Trust in human decision-making

"One implication of the outlined differences between HDM and ADM is that human reason-giving explanations of HDM and experts' professional decisions can be viewed as in some cases more trustworthy, especially in domains where social feedback on individuals' HDM is common and promotes the regulative impact of the explanations."

Comment:

This passage is interesting because it opens up the debate about how much trust people have in human decisions. I agree with the author that people tend to have greater trust in human justifications, especially if they come from experts. For example, a doctor talking about medicine.

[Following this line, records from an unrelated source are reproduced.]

/-- Primary opcode 19: the extended opcode selects the row (30_encoding R162). -/
def decodeOp19 (w : Nat) : Decoded :=
  if field w 21 30 = 16 then whenZero w [(16, 20)] (.bclrx (fieldBits 5 w 6 10) (fieldBits 5 w 11 15) (fieldBit w 31))
  else if field w 21 30 = 528 then whenZero w [(16, 20)] (.bcctrx (fieldBits 5 w 6 10) (fieldBits 5 w 11 15) (fieldBit w 31))
  else if field w 21 30 = 257 then whenZero w [(31, 31)] (.crand (fieldBits 5 w 6 10) (fieldBits 5 w 11 15) (fieldBits 5 w 16 20))
  else if field w 21 30 = 449 then whenZero w [(31, 31)] (.cror (fieldBits 5 w 6 10) (fieldBits 5 w 11 15) (fieldBits 5 w 16 20))
  else if field w 21 30 = 193 then whenZero w [(31, 31)] (.crxor (fieldBits 5 w 6 10) (fieldBits 5 w 11 15) (fieldBits 5 w 16 20))
  else if field w 21 30 = 225 then whenZero w [(31, 31)] (.crnand (fieldBits 5 w 6 10) (fieldBits 5 w 11 15) (fieldBits 5 w 16 20))
  else if field w 21 30 = 33 then whenZero w [(31, 31)] (.crnor (fieldBits 5 w 6 10) (fieldBits 5 w 11 15) (fieldBits 5 w 16 20))
  else if field w 21 30 = 289 then whenZero w [(31, 31)] (.creqv (fieldBits 5 w 6 10) (fieldBits 5 w 11 15) (fieldBits 5 w 16 20))
  else if field w 21 30 = 129 then whenZero w [(31, 31)] (.crandc (fieldBits 5 w 6 10) (fieldBits 5 w 11 15) (fieldBits 5 w 16 20))
  else if field w 21 30 = 417 then whenZero w [(31, 31)] (.crorc (fieldBits 5 w 6 10) (fieldBits 5 w 11 15) (fieldBits 5 w 16 20))
  else if field w 21 30 = 0 then whenZero w [(9, 10), (14, 20), (31, 31)] (.mcrf (fieldBits 3 w 6 8) (fieldBits 3 w 11 13))
  else if field w 21 30 = 50 then whenZero w [(6, 20), (31, 31)] .rfi
  else if field w 21 30 = 18 then whenZero w [(6, 20), (31, 31)] .rfid
  else if field w 21 30 = 150 then whenZero w [(6, 20), (31, 31)] .isync
  else .illegal

/-- Primary opcode 30: the extended opcode selects the row (30_encoding R162). -/
def decodeOp30 (w : Nat) : Decoded :=
  if field w 27 29 = 0 then .ok (.rldiclx (fieldBits 5 w 6 10) (fieldBits 5 w 11 15) (splitShift w) (splitMask w) (fieldBit w 31))
  else if field w 27 29 = 1 then .ok (.rldicrx (fieldBits 5 w 6 10) (fieldBits 5 w 11 15) (splitShift w) (splitMask w) (fieldBit w 31))
  else if field w 27 29 = 2 then .ok (.rldicx (fieldBits 5 w 6 10) (fieldBits 5 w 11 15) (splitShift w) (splitMask w) (fieldBit w 31))
  else if field w 27 29 = 3 then .ok (.rldimix (fieldBits 5 w 6 10) (fieldBits 5 w 11 15) (splitShift w) (splitMask w) (fieldBit w 31))
  else if field w 27 30 = 8 then .ok (.rldclx (fieldBits 5 w 6 10) (fieldBits 5 w 11 15) (fieldBits 5 w 16 20) (splitMask w) (fieldBit w 31))
  else if field w 27 30 = 9 then .ok (.rldcrx (fieldBits 5 w 6 10) (fieldBits 5 w 11 15) (fieldBits 5 w 16 20) (splitMask w) (fieldBit w 31))
  else .illegal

Also, I agree that in many cases it is likely to be more reliable or equally reliable. However, the author bases this explanation on the fact that humans have this "self-corrective function" and that is why it is more reliable. But in some cases that may not be enough. Continuing with the example of medicine, in rare diseases or rare cases, an AI system that has access to a lot of data, from many patients, hospitals, countries, could better detect or analyze these cases. A doctor could diagnose wrongly and maybe there is no one who can correct him and activate this "self-corrective function" leaving us with the wrong explanation. So, although I believe that the general public could trust the human explanation more, I don't think it should always be like that.